After a two-year hiatus, the musical train will resume its cross-Canada trek in support of community food banks

The Canadian Pacific (CP) Holiday Train is returning to the rails this season on its first cross-continent tour in three years, and will make stops in Milton and Hamilton on Nov. 29.

The program features two trains, one heading across Canada and another through parts of the US, that will once again raise money, food and awareness for local food banks in communities along the CP network.

"The Holiday Train is all about families and communities coming together to celebrate the season and help those in need," said Keith Creel, CP's president and chief executive officer. "We are excited to be back out on the rails and in our communities, taking these two beautiful trains across our network and sharing the joy that comes with gathering in the spirit of giving."

The tour will feature 168 live shows across Canada and the US, including at the two local stops. The Canadian train tour will launch on on Nov. 24 in Lac-Megantic and the final show will be in Port Coquitlam, B.C., on Dec. 18.

The train is scheduled to arrive at Glen Eden Ski and Snowboard Centre, 5234 Kelso Rd.,  at 4:45 p.m. on Nov. 29 with performances by Lindsay Ell and Texas Hill from 5 to 5:30 p.m. It will arrive in Hamilton at 7:45 p.m., at the railway tracks across from Gage Park (742 Lawrence Rd.). The festivities run from 8 to 8:30 p.m., with performances by Ell and Jo Jo Mason. Hamilton Food Share will also be on hand to collect food and cash donations. 

A full schedule is available at (Milton and surrounding area is part of the US train tour).

This year's performers at other stops will include Alan Doyle, Tenille Townes and Mackenzie Porter.

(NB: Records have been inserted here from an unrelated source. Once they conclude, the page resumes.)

-- ==== Sys2Proof/Machine/Order.lean ====
section
/-! DEFINITION. Ordering between agents (R194 to R201): scopes, stores reaching their home slices, releases, acquires and the single
order of sc operations. Memory holds what the home slices have performed, which every agent reads; a TG's unperformed stores are its
own. A release marks the stores that precede it, and an acquire that synchronises with it has them performed (DEDUCED, log 7). -/

namespace Sys2Proof.Machine

/-! ### Scopes (R197) -/

/-- An agent of R194: a TG with its operations, the command processor, the host, or another module's agent. -/
inductive Agent where
  | tg (id : Nat)
  | commandProcessor
  | host
  | other (module : Nat)
deriving DecidableEq, Repr

/-- Whether agent `b` lies within a scope of agent `a` (R197). Scopes are the codes of R62: 1 tg, 2 crew, 3 die, 4 dev, 5 sys. -/
def State.within (s : State) (scope : Nat) (a b : Agent) : Bool :=
  match scope, a, b with
  | 5, _, _ => true
  | 4, .other m, .other m' => m == m'
  | 4, .tg _, .tg _ | 4, .tg _, .commandProcessor | 4, .commandProcessor, .tg _ | 4, .commandProcessor, .commandProcessor => true
  | 3, .tg i, .tg j => match s.tg i, s.tg j with
    | some x, some y => dieOf x.core == dieOf y.core
    | _, _ => false
  | 3, .commandProcessor, .tg j => (s.tg j).any fun y => dieOf y.core == 0
  | 3, .tg i, .commandProcessor => (s.tg i).any fun x => dieOf x.core == 0
  | 2, .tg i, .tg j => match s.tg i, s.tg j with
    | some x, some y => x.crew == y.crew
    | _, _ => false
  | _, a, b => a == b

/-- The inclusive-scope rule for a release of TG `a` and an acquire of an agent (R199). -/
def State.inclusive (s : State) (a ra : Nat) (b : Agent) (rb : Nat) : Bool := s.within ra (.tg a) b && s.within rb b (.tg a)

/-- Whether an order is a release: rel, ar or sc; an acquire: acq, ar or sc (R198). -/
def isRelease (ord : Nat) : Bool := ord == 3 || ord == 4 || ord == 5
def isAcquire (ord : Nat) : Bool := ord == 2 || ord == 4 || ord == 5

/-! ### Places -/

/-- Whether a place lies in host memory or in another module, where every access is at sys scope (R403, R407). -/
def farPlace (p : ObjRef × Nat) : Bool :=
  match p.1 with
  | .glob loc => decide (2 ^ 52 ≤ loc)
  | _ => false

/-- The scope of an access at a place. -/
def accScope (scope : Nat) (p : ObjRef × Nat) : Nat := if farPlace p then 5 else scope

/-- The PHASE of the object at a place (R167). -/
def phasePlace (o : ObjRef) : ObjRef × Nat :=
  match o with
  | .glob loc => (.glob (loc + 12), 2)
  | .arena c off => (.arena c (off + 12), 2)
  | o => (o, 2)

/-- Whether bytes at a place touch bytes at another. -/
def placeMeets (p q : ObjRef × Nat) : Bool :=
  match p.1, q.1 with
  | .glob a, .glob b => decide (a < b + q.2) && decide (b < a + p.2)
  | .arena c a, .arena c' b => c == c' && decide (a < b + q.2) && decide (b < a + p.2)
  | a, b => a == b

/-- What is left of a place where a write to another takes the bytes that they share. -/
def placeLess (p q : ObjRef × Nat) : List (ObjRef × Nat) :=
  let rest (at' : Nat → ObjRef) (a b : Nat) : List (ObjRef × Nat) :=
    let r := max a (b + q.2)
    (if a < b then [(at' a, min p.2 (b - a))] else []) ++ (if r < a + p.2 then [(at' r, a + p.2 - r)] else [])
  match p.1, q.1 with
  | .glob a, .glob b => rest .glob a b
  | .arena c a, .arena c' b => if c = c' then rest (.arena c) a b else [p]
  | _, _ => [p]

/-- A plain write to a place replaces the values that earlier writes left there: a later reader reads another write. A read that has
met a release keeps it for its fence (R198, R199). -/
def State.overwrite (s : State) (p : ObjRef × Nat) : State :=
  { s with releases := s.releases.map fun r => { r with places := r.places.flatMap fun q => placeLess q p } }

Holiday Train shows are free to attend, but CP asks attendees to bring a cash or non-perishable food donation if they're able.

Local food banks will set up collection stations at each event, with all donations made staying with the local food bank to help people in need in the community. Because local food banks buy food at a discount, cash donations can go further than food donations to help those in need.

Since the Holiday Train program launched in 1999, it's raised more than $21 million and collected 5 million pounds of food for community food banks across North America.